-- Exercise instructions --
Each entry has to be reproduced in full, exactly as given.

···

-- ==== Sys2Proof/Machine/Ops.lean ====
section
/-! DEFINITION. The named operations every access and command goes through: rejecting a command word, accepting a
command, completing it, and reading and writing the registers of the window.
Rejection is this block's only exception, recorded in `STATUS` and nowhere else (R7, R202, R203); the block saves no
state, has no vector and no return from it (R209). -/

namespace Sys2Proof.Machine

open Sys2Proof

/-- `raise CmdError(code)`: the status-recorded rejection of a command word (R7, R201, R202).
Every other register is unchanged. -/
def raiseCmdError (e : CmdError) (r : Regs) : Regs := { r with status := r.status.rejected e }

/-- The record an accepted command latches: its decoded fields and copies of `IN[0..3]` and `K` (R27, R201). -/
def pendingOf (i : Instr) (r : Regs) : Pending :=
  { op := i.op, width := i.width, ff := i.ff, x := r.ins, kl := r.k }

/-- The registers after the acceptance of a command (R201, third branch). -/
def latchCommand (i : Instr) (r : Regs) : Regs :=
  { r with cmdr := encode i, pend := some (pendingOf i r), status := r.status.accepted }

/-- A legal command word reaches the acceptance logic: `CMD_BUSY` while a command is in flight, else accepted (R201). -/
def presentCommand (i : Instr) (s : State) : Result :=
  if s.regs.status.busy then .next { s with regs := raiseCmdError .cmdBusy s.regs }
  else .next { s with regs := latchCommand i s.regs }

/-- An illegal word reaches the acceptance logic: `CMD_BUSY` while a command is in flight, else `ILLEGAL_CMD`
(R201, R204). -/
def presentIllegal (s : State) : Result :=
  if s.regs.status.busy then .next { s with regs := raiseCmdError .cmdBusy s.regs }
  else .next { s with regs := raiseCmdError .illegalCmd s.regs }

/-- The result lanes of a pending command, written over the `OUT` registers: lanes beyond those a command writes keep
their values (R205). -/
def resultLanes (p : Pending) (out : Lanes) : Lanes :=
  match p.op with
  | .aesr => { out with x0 := aesRound p.x.x0 p.kl }
  | .perm =>
    match p.width with
    | .w256 =>
      let y := compress256 Config.build p.ff p.x
      { out with x0 := y.x0, x1 := y.x1 }
    | .w512 => compress512 Config.build p.ff p.x

/-- `Complete()` for the pending command `p`: it writes `OUT`, clears `PEND` and updates `STATUS` in one step (R205). -/
def completePending (p : Pending) (r : Regs) : Regs :=
  { r with outs := resultLanes p r.outs, pend := none, status := r.status.completed }

/-- The engine's turn: `Complete` where it is enabled, which is exactly where `PEND ≠ none`; nothing elsewhere (R205). -/
def engineTurn (r : Regs) : Regs :=
  match r.pend with
  | some p => completePending p r
  | none => r

/-- The value a register of the window reads as (R56): `draw` is what an `OUT` word gives while a command is in
flight. -/
def readSlot (sl : Slot) (draw : Word) (r : Regs) : Word :=
  match sl with
  | .id => Config.idValue
  | .cmd => r.cmdr
  | .status => r.status.word
  | .k q => laneWord r.k q
  | .input i q => laneWord (laneAt r.ins i) q
  | .output i q => if r.status.busy then draw else laneWord (laneAt r.outs i) q
  | .reserved => 0

/-- A write to any register of the window but `CMD` (R57): `K` and `IN` take the addressed 32 bits, all others ignore
it. -/
def writeSlot (sl : Slot) (v : Word) (r : Regs) : Regs :=
  match sl with
  | .k q => { r with k := setLaneWord r.k q v }
  | .input i q => { r with ins := setLane r.ins i (setLaneWord (laneAt r.ins i) q v) }
  | .id => r
  | .cmd => r
  | .status => r
  | .output _ _ => r
  | .reserved => r

/-- Whether a read of the slot is a draw: a word of `OUT` while a command is in flight (R56). -/
def readIsDraw (sl : Slot) (r : Regs) : Bool := sl.isOutput && r.status.busy

/-- The reset event: every register takes its reset value and a command in flight is abandoned (R230). -/
def resetRegs (_ : Regs) : Regs := Regs.reset

end Sys2Proof.Machine
end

···

-- Solution to this exercise --
-- ==== Sys2Proof/Machine/Ops.lean ====
section
/-! DEFINITION. The named operations every access and command goes through: rejecting a command word, accepting a
command, completing it, and reading and writing the registers of the window.
Rejection is this block's only exception, recorded in `STATUS` and nowhere else (R7, R202, R203); the block saves no
state, has no vector and no return from it (R209). -/

namespace Sys2Proof.Machine

open Sys2Proof

/-- `raise CmdError(code)`: the status-recorded rejection of a command word (R7, R201, R202).
Every other register is unchanged. -/
def raiseCmdError (e : CmdError) (r : Regs) : Regs := { r with status := r.status.rejected e }

/-- The record an accepted command latches: its decoded fields and copies of `IN[0..3]` and `K` (R27, R201). -/
def pendingOf (i : Instr) (r : Regs) : Pending :=
  { op := i.op, width := i.width, ff := i.ff, x := r.ins, kl := r.k }

/-- The registers after the acceptance of a command (R201, third branch). -/
def latchCommand (i : Instr) (r : Regs) : Regs :=
  { r with cmdr := encode i, pend := some (pendingOf i r), status := r.status.accepted }

/-- A legal command word reaches the acceptance logic: `CMD_BUSY` while a command is in flight, else accepted (R201). -/
def presentCommand (i : Instr) (s : State) : Result :=
  if s.regs.status.busy then .next { s with regs := raiseCmdError .cmdBusy s.regs }
  else .next { s with regs := latchCommand i s.regs }

/-- An illegal word reaches the acceptance logic: `CMD_BUSY` while a command is in flight, else `ILLEGAL_CMD`
(R201, R204). -/
def presentIllegal (s : State) : Result :=
  if s.regs.status.busy then .next { s with regs := raiseCmdError .cmdBusy s.regs }
  else .next { s with regs := raiseCmdError .illegalCmd s.regs }

/-- The result lanes of a pending command, written over the `OUT` registers: lanes beyond those a command writes keep
their values (R205). -/
def resultLanes (p : Pending) (out : Lanes) : Lanes :=
  match p.op with
  | .aesr => { out with x0 := aesRound p.x.x0 p.kl }
  | .perm =>
    match p.width with
    | .w256 =>
      let y := compress256 Config.build p.ff p.x
      { out with x0 := y.x0, x1 := y.x1 }
    | .w512 => compress512 Config.build p.ff p.x

/-- `Complete()` for the pending command `p`: it writes `OUT`, clears `PEND` and updates `STATUS` in one step (R205). -/
def completePending (p : Pending) (r : Regs) : Regs :=
  { r with outs := resultLanes p r.outs, pend := none, status := r.status.completed }

/-- The engine's turn: `Complete` where it is enabled, which is exactly where `PEND ≠ none`; nothing elsewhere (R205). -/
def engineTurn (r : Regs) : Regs :=
  match r.pend with
  | some p => completePending p r
  | none => r

/-- The value a register of the window reads as (R56): `draw` is what an `OUT` word gives while a command is in
flight. -/
def readSlot (sl : Slot) (draw : Word) (r : Regs) : Word :=
  match sl with
  | .id => Config.idValue
  | .cmd => r.cmdr
  | .status => r.status.word
  | .k q => laneWord r.k q
  | .input i q => laneWord (laneAt r.ins i) q
  | .output i q => if r.status.busy then draw else laneWord (laneAt r.outs i) q
  | .reserved => 0

/-- A write to any register of the window but `CMD` (R57): `K` and `IN` take the addressed 32 bits, all others ignore
it. -/
def writeSlot (sl : Slot) (v : Word) (r : Regs) : Regs :=
  match sl with
  | .k q => { r with k := setLaneWord r.k q v }
  | .input i q => { r with ins := setLane r.ins i (setLaneWord (laneAt r.ins i) q v) }
  | .id => r
  | .cmd => r
  | .status => r
  | .output _ _ => r
  | .reserved => r

/-- Whether a read of the slot is a draw: a word of `OUT` while a command is in flight (R56). -/
def readIsDraw (sl : Slot) (r : Regs) : Bool := sl.isOutput && r.status.busy

/-- The reset event: every register takes its reset value and a command in flight is abandoned (R230). -/
def resetRegs (_ : Regs) : Regs := Regs.reset

end Sys2Proof.Machine
end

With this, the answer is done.